Tiefenbach T, Junop M - Nucleic Acids Res. (2011)

Bottom Line: Here we present biochemical and genetic evidence to suggest that Pso2 is a robust DNA hairpin opening nuclease in budding yeast.In this study, we characterized the nuclease activity of Pso2 toward a variety of DNA substrates.Unexpectedly, Pso2 was found to be an efficient, structure-specific DNA hairpin opening endonuclease.
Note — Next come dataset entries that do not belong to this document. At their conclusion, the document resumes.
-- ==== Sys2Proof/Machine/CmdOrbit.lean ====
section
/-!
DEFINITION. The commands of the Orbit cycle (chapter 2) and of the cascade tree (R262, R263).
-/

namespace Sys2Proof.Machine

/-- A cycle boundary. `headers` gives per lane with faulty sync headers in the cycle that ends how many there were (R281). -/
def execOrbitBoundary (t : Nat) (headers : List (Nat × Nat)) (s : State) : Host.Outcome State Fault Refusal :=
  s.done t fun s => if s.boundaryComes then (s.boundary State.commitEntry State.stagedDue headers).cmtPulses else s

/-- T_ref (R35). -/
def execTRefDeadline (t : Nat) (s : State) : Host.Outcome State Fault Refusal := s.done t State.tRef

/-- T_up (R33). -/
def execTUpDeadline (t : Nat) (s : State) : Host.Outcome State Fault Refusal := s.done t State.tUpstream

/-- T_fin; `unfinished` has a bit per window that has not finished (R42, R48). -/
def execTFinDeadline (t unfinished : Nat) (s : State) : Host.Outcome State Fault Refusal := s.done t fun s => s.tFin unfinished

/-- T_ready; `missing` names the ring pairs whose frames are not in their buffers (R48). -/
def execTReadyDeadline (t : Nat) (missing : List Nat) (s : State) : Host.Outcome State Fault Refusal :=
  s.done t fun s => s.tReady missing

/-- ORB_DEG_FORCE is written (R42). -/
def execOrbDegForceWrite (t : Nat) (f : Sender) (force : Bool) (s : State) : Host.Outcome State Fault Refusal :=
  s.done t fun s => s.writeEntry f Obj.ORB_DEG_FORCE (if force then 1 else 0)

/-- 1 is written to ORB_MARGIN_CLEAR (R51). -/
def execOrbMarginClear (t : Nat) (f : Sender) (s : State) : Host.Outcome State Fault Refusal :=
  s.done t fun s => s.writeEntry f Obj.ORB_MARGIN_CLEAR 1

/-- The root launches its record (R262). -/
def execCascadeDownLaunch (t : Nat) (s : State) : Host.Outcome State Fault Refusal := s.done t State.rootLaunch

/-- A branch receives the root's record, with the boundary label of its header (R263). -/
def execCascadeDownReceive (t : Nat) (record : CascDown) (label : Nat) (s : State) : Host.Outcome State Fault Refusal :=
  s.done t fun s => s.downReceive record label

/-- A frame of up records is received on a group (R263). -/
def execCascadeUpReceive (t group : Nat) (records : List CascUp) (s : State) : Host.Outcome State Fault Refusal :=
  s.done t fun s => s.cascUps group records

/-- A cascade frame comes back at LINKUP: its trip, the turnaround it reports, the latency beyond and the devices below (R261). -/
def execCascadeRoundtripReturn (t group trip turn beyond devices : Nat) (s : State) : Host.Outcome State Fault Refusal :=
  s.done t fun s => s.cascRoundTrip group trip turn beyond devices

end Sys2Proof.Machine
end

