/-- Right after reset no command waits, the device is in state RESET, nothing is journalled, no source is pending or active, and every dictionary entry reads its reset value, among them ORB_PERIOD 40, ORB_DEG_PERIOD 64, RED_CTRL 6, ENG_ENABLE 0xFF, PRT_OV2 1,300, LOG_UART_CTRL 1, the default arm mapping and DISABLED for every measurement channel. -/
def Obligations.ResetValues : Prop :=
  State.reset.pending = [] ∧ State.reset.devState = stReset ∧ State.reset.flash.journal = [] ∧
  (State.reset.icu.pending, State.reset.icu.active) = ([], []) ∧
  (∀ key, State.reset.get key = Obj.resetValue key) ∧
  State.reset.get Obj.ORB_PERIOD = 40 ∧ State.reset.get Obj.ORB_DEG_PERIOD = 64 ∧ State.reset.get Obj.RED_CTRL = 6 ∧
  State.reset.get Obj.ENG_ENABLE = 0xFF ∧ State.reset.get Obj.PRT_OV2 = 1300 ∧ State.reset.get Obj.LOG_UART_CTRL = 1 ∧
  (∀ p < 24, State.reset.get (Obj.LNK_PAIR_ARM p) = ((p / 4 : Nat) : Int)) ∧
  ∀ k < 32, State.reset.get (Obj.MEA_CH_STATUS k) = 0x200

/-- The reset state's dictionary store is sound and its outputs are safe. -/
def Obligations.ResetIsSound : Prop :=
  State.reset.storeSound = true ∧ State.reset.outputsSafe = true

/-- If the dictionary store of a state is sound (its keys rise, no entry is listed at its reset value, and every listed entry fits its type), a step that answers a next state keeps it sound; after any command it is sound whatever the store was before. -/
def Obligations.StepKeepsStoreSound : Prop :=
  (∀ s s' : State, s.storeSound = true → step s = .next s' → s'.storeSound = true) ∧
  ∀ s s' : State, s.pending ≠ [] → step s = .next s' → s'.storeSound = true

/-- After every step from a state with safe outputs, and after any command whatever the state before: in BLOCKED and RUN no trip cause is active (an active one has taken the device to TRIP), the DC chopper pins are low where state and role do not drive them, and every CAR_OUT pin is low outside RUN or without ownership. -/
def Obligations.StepKeepsOutputsSafe : Prop :=
  (∀ s s' : State, s.outputsSafe = true → step s = .next s' → s'.outputsSafe = true) ∧
  ∀ s s' : State, s.pending ≠ [] → step s = .next s' → s'.outputsSafe = true

/-- What follows every command, outside BLOCKED and RUN or with no trip cause active, leaves the queue, the clocks, the Orbit sequencer, lanes, links, time base, engines, ageing, swing unit, ride-through and gate profiles as the command left them, and every entry whose value fits its type outside the measurement, protection, carrier, redundancy, Comet and logbook ranges. -/
def Obligations.SettleLeavesTheRestAlone : Prop :=
  ∀ (before s : State) (fine : Option Int),
    (s.devState ≠ stBlocked ∧ s.devState ≠ stRun) ∨ (before.recordChanges s.meaSources).fit.firstCause = none →
    ((State.settleAt before s fine).pending = s.pending ∧ (State.settleAt before s fine).now = s.now ∧
      (State.settleAt before s fine).boot = s.boot ∧ (State.settleAt before s fine).aon = s.aon ∧
      (State.settleAt before s fine).otp = s.otp ∧ (State.settleAt before s fine).pins = s.pins ∧
      (State.settleAt before s fine).orb = s.orb ∧ (State.settleAt before s fine).clk = s.clk ∧
      (State.settleAt before s fine).lan = s.lan ∧ (State.settleAt before s fine).lnk = s.lnk ∧
      (State.settleAt before s fine).tim = s.tim ∧ (State.settleAt before s fine).eng = s.eng ∧
      (State.settleAt before s fine).age = s.age ∧ (State.settleAt before s fine).swg = s.swg ∧
      (State.settleAt before s fine).frt = s.frt ∧ (State.settleAt before s fine).gpf = s.gpf) ∧
    ∀ key, key / 65536 ∉ [0x25, 0x26, 0x27, 0x2B, 0x2F, 0x30] → Obj.fit key (s.get key) = s.get key →
      (State.settleAt before s fine).get key = s.get key

/-- When a command leaves the device in BLOCKED or RUN with trip causes active, it is in TRIP afterwards: PRT_TRIP_FIRST holds the lowest of them, PRT_TRIP_TIME the time, PRT_TRIP_COUNT one more, every active cause is latched, FAULT_N is asserted and source 320 is pending. -/
def Obligations.ActiveCauseTrips : Prop :=
  ∀ (before s : State) (fine : Option Int) (c : Nat), s.devState = stBlocked ∨ s.devState = stRun →
    (before.recordChanges s.meaSources).fit.firstCause = some c → 0 ≤ s.get Obj.PRT_TRIP_COUNT →
    s.get Obj.PRT_TRIP_COUNT < 2 ^ 32 →
    (State.settleAt before s fine).devState = stTrip ∧ (State.settleAt before s fine).get Obj.PRT_TRIP_FIRST = (c : Nat) ∧
      (State.settleAt before s fine).get Obj.PRT_TRIP_TIME = ((before.recordChanges s.meaSources).fit.time32 : Nat) ∧
      (State.settleAt before s fine).get Obj.PRT_TRIP_COUNT = min (s.get Obj.PRT_TRIP_COUNT + 1) 0xFFFFFFFF ∧
      (∀ b < 18, (before.recordChanges s.meaSources).fit.causeActive b = true →
        (State.settleAt before s fine).bit Obj.PRT_TRIP_LATCHED b = true) ∧
      (State.settleAt before s fine).faultN = true ∧ (State.settleAt before s fine).sourcePending 320

/-- At the end of every command each entry of a store in canonical form holds the value of its type in the low bits of what the command left, an entry without data stays so, and nothing but the dictionary store changes there. -/
def Obligations.RegistersHoldTheirWidth : Prop :=
  ∀ s : State, s.objsWf = true →
    (∀ key, s.fit.get key = Obj.fit key (s.get key)) ∧ s.fit = { s with objs := s.fit.objs } ∧ s.fit.storeSound = true ∧
    ∀ key (row : ObjRow) (n : Nat), Obj.rowOf key = some row → ObjType.length row.type = some n → s.get key ≠ Obj.absent →
      unsigned (8 * n) (s.fit.get key) = unsigned (8 * n) (s.get key)

/-- The source that a claim returns is presented to the claiming target, no source presented to it has a higher priority, and among those of equal priority it has the lowest number; a claim finds none exactly when none is presented. -/
def Obligations.AClaimReturnsTheBest : Prop :=
  ∀ (s : State) (t : Nat),
    (∀ src, s.icuTop t = some src → s.icuPresented src t = true ∧
      ∀ o, s.icuPresented o t = true →
        field (s.srcCfg o) 2 3 < field (s.srcCfg src) 2 3 ∨ (field (s.srcCfg o) 2 3 = field (s.srcCfg src) 2 3 ∧ src ≤ o)) ∧
    (s.icuTop t = none ↔ ∀ o, s.icuPresented o t = false)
View Article: PubMed Central - PubMed

Affiliation: Department of Biochemistry and Biomedical Sciences, McMaster University, Hamilton, Ontario L8N 3Z5, Canada.

ABSTRACT
Many types of DNA structures are generated in response to DNA damage, repair and recombination that require processing via specialized nucleases. DNA hairpins represent one such class of structures formed during V(D)J recombination, palindrome extrusion, DNA transposition and some types of double-strand breaks. Here we present biochemical and genetic evidence to suggest that Pso2 is a robust DNA hairpin opening nuclease in budding yeast. Pso2 (SNM1A in mammals) belongs to a small group of proteins thought to function predominantly during interstrand crosslink (ICL) repair. In this study, we characterized the nuclease activity of Pso2 toward a variety of DNA substrates. Unexpectedly, Pso2 was found to be an efficient, structure-specific DNA hairpin opening endonuclease. This activity was further shown to be required in vivo for repair of chromosomal breaks harboring closed hairpin ends. These findings provide the first evidence that Pso2 may function outside ICL repair and open the possibility that Pso2 may function at least in part during ICL repair by processing DNA intermediates including DNA hairpins or hairpin-like structures.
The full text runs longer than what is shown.